A public hearing need not be held to consider modifications on location and design of infrastructure improvements as detailed in the subdivision regulations.

If the planning commission finds only minor differences exist in the final development plan and plat, then the commission shall approve final disposition.

Approval or disapproval of a final development plan and plat by the planning commission shall occur within sixty (60) days of the filing of the plan and plat. If the plan as submitted contains deviations of substance from the previously approved preliminary development plan the planning commission may, after meeting with the landowner, refuse to grant final approval and shall so advise the landowner of said refusal, giving the reasons such deviations are not in the public interest.

The landowner may either submit a final development plan and plat in conformance with the preliminary plan or file a written appeal with the city council within thirty (30) days of the refusal date. The city council shall consider the appeal at its next regularly scheduled meeting.

Before the final development plan and plat has been approved, the applicant shall assure installation of required public improvements as required for final plat approval in the city subdivision regulations.

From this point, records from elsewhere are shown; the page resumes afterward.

-- ==== Sys2Proof/Machine/FabricOps.lean ====
section
/-! DEFINITION. The named operations of the fabric: generations, the plan, positions, routes, sending and moving frames, and settling links
under Table 12.6 (R304–R323). -/

namespace Sys2Proof.Machine

/-! ### Generations, plan and positions (R316–R318, R320, R345) -/

/-- Generation a is older than b: RFC 1982 order, with 0 older than every other (R318, R345). -/
def olderGen (a b : Nat) : Bool :=
  if a = b then false else if a = 0 then true else if b = 0 then false
  else decide ((b + 65536 - a) % 65536 < 32768)

/-- The generation after g: an increment that would give 0 gives 1 (R345). -/
def nextIdgen (g : Nat) : Nat := if (g + 1) % 65536 = 0 then 1 else (g + 1) % 65536

/-- The entry of a position. -/
def FabPlan.ofPos (p : FabPlan) (rack tray slot : Nat) : Option PlanPkg :=
  p.packages.find? fun e => decide (e.rack = rack) && decide (e.tray = tray) && decide (e.slot = slot)

/-- This package's slot: SLOT_ID[1:0] (R316). -/
def ownSlot (s : State) : Nat := getFld s LNK_FAB_POS 9 2

/-- This package's generation. -/
def ownIdgen (s : State) : Nat := getFld s LNK_FAB_ID 16 16

/-- This package's job. -/
def ownJob (s : State) : Nat := getFld s LNK_FAB_STATUS 8 10

/-- This package's own position, once found. -/
def ownPos (s : State) : Option (Nat × Nat × Nat) :=
  if getFld s LNK_FAB_POS 11 1 = 1 then some (getFld s LNK_FAB_POS 0 4, getFld s LNK_FAB_POS 4 5, ownSlot s) else none

/-- The position that the plan, or without one the default of R317, gives a chip ID. -/
def chipPos (s : State) (c : Nat) : Option (Nat × Nat × Nat) :=
  match s.lnk.plan with
  | some p => (p.ofChip c).map fun e => (e.rack, e.tray, e.slot)
  | none => some (c / 64, c / 4 % 16, c % 4)

/-- The newest generation seen of a chip ID; 0 when none was. -/
def newestGen (s : State) (c : Nat) : Nat := tget 0 s.lnk.newest c

/-- A generation of a chip ID is seen (R318). -/
def seeGen (c g : Nat) (s : State) : State :=
  if olderGen (newestGen s c) g then s.onLnk fun l => { l with newest := tput 0 l.newest c g } else s

/-! ### Links and their registers -/

/-- A link that has carried nothing. -/
def Link.fresh : Link :=
  { partner := none, recSentAt := none, downAt := 0, txSeq := 0, rxSeq := 0, unacked := [], waiting := [], askedReplay := false, polledAt := none }

/-- Link j. -/
def getLink (s : State) (j : Nat) : Link := tget Link.fresh s.lnk.links j

/-- The state with f applied to link j. -/
def modLink (j : Nat) (f : Link → Link) (s : State) : State := s.onLnk fun l => { l with links := tmod Link.fresh l.links j f }

/-- LNK_STATUS of link j. -/
def lnkStatus (j : Nat) : Nat := LNK_STATUS (j / 6) (j % 6)

/-- A link's state of Table 12.3. -/
def linkState (s : State) (j : Nat) : Nat := getFld s (lnkStatus j) 0 3

/-- A link takes a state and a REASON. -/
def setLink (j st reason : Nat) (s : State) : State := setFld (lnkStatus j) 4 4 reason (setFld (lnkStatus j) 0 3 st s)

/-- Links of the pair to the board package at distance d. -/
def pairLinks (d : Nat) : List Nat := (List.range 4).map fun k => 4 * (d - 1) + k

/-- Links of leaf plane p. -/
def planeLinks (p : Nat) : List Nat := (List.range 4).map fun k => 12 + 4 * p + k

/-- The links of the pair or plane that a link belongs to; an auxiliary link stands alone. -/
def mates (j : Nat) : List Nat := if j < 12 then pairLinks (j / 4 + 1) else if j < 44 then planeLinks ((j - 12) / 4) else [j]

/-- Those of some links that are ACTIVE. -/
def activeOf (s : State) (l : List Nat) : List Nat := l.filter fun j => decide (linkState s j = 5)

/-! ### Sending frames (R311–R314, R323) -/

/-- A frame of this package. -/
def ownFrame (s : State) (dest vc kind : Nat) (ctx : CtxId) (fw : Bool) (flow epoch : Nat) (payload : List Byte) : ElpFrame :=
  { destChip := BitVec.ofNat 10 dest, srcChip := BitVec.ofNat 10 (chipId s), srcIdgen := BitVec.ofNat 16 (ownIdgen s), vc := BitVec.ofNat 2 vc,
    kind := BitVec.ofNat 8 kind, ctx := ctx, fw := fw, flow := BitVec.ofNat 32 flow, stepEpoch := BitVec.ofNat 64 epoch, lseq := 0,
    payload := payload, crcOk := true, ack := 0, replay := false }

/-- Bytes that a frame takes of a channel's credit: header, payload and trailer in 64-byte units (R311, R312). -/
def frameUnits (f : ElpFrame) : Nat := ceilDiv (40 + f.payload.length) 64 * 64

After compliance has been reached with all provisions of the PUD regulation and subdivision regulation, the engineer of record shall present to the staff the original documents, which after application of proper signatures shall be recorded with the county clerk's office.

5.3 Submission requirements. As part of the application process, the applicant shall be required to submit the following documents and information.

1. Preliminary development plan and plat.

a. A statement describing the character of the development and including the rationale behind the assumptions and choices made by the application.

b. A site plan as described in this regulation.

c. A development schedule indicating the approximate date when construction of the development or stages of the development can be expected to begin and to be completed.

d. A statement of the applicant's intentions with regard to the future selling or leasing of all or portions of the PUD, including land areas, and dwelling units.

e. A preliminary plat in accordance with the subdivision regulations for the city.

2. Final development plan and plat.

a. A letter from the applicant requesting final development plan review.

b. A description of the maintenance provisions of the development.

c. Final subdivision plat.

d. A final site plan reflecting any changes from the original site plan.

e. Property owner association agreement and protective covenants.

Building permits may be issued upon request by the owner or developer based on the approved final development plan and plat.

5.4 Waiver or variances. Waivers or variances are not permitted. Once the final plan and plat have been approved, the board of adjustment will not have jurisdiction over variances of lot sizes, bulk or area regulations, and variances or waivers thereof will not be permitted.

5.5 Modification of plan and plat. If, after the development of the PUD has commenced, it becomes either impossible or unconscionable for the applicant to adhere to the approved plan and plat, a modified plan and plat, consistent in intent, can be submitted to the planning commission for public hearing, with notice to adjacent property owners, and the city council for final approval. The modified plan and plat may be substituted for the original plan and plat upon approval by both the planning commission and the city council to the extent it is deemed just and proper so as to relieve the difficulty or hardship in question, provided that such relief may be granted without detriment to the public interest.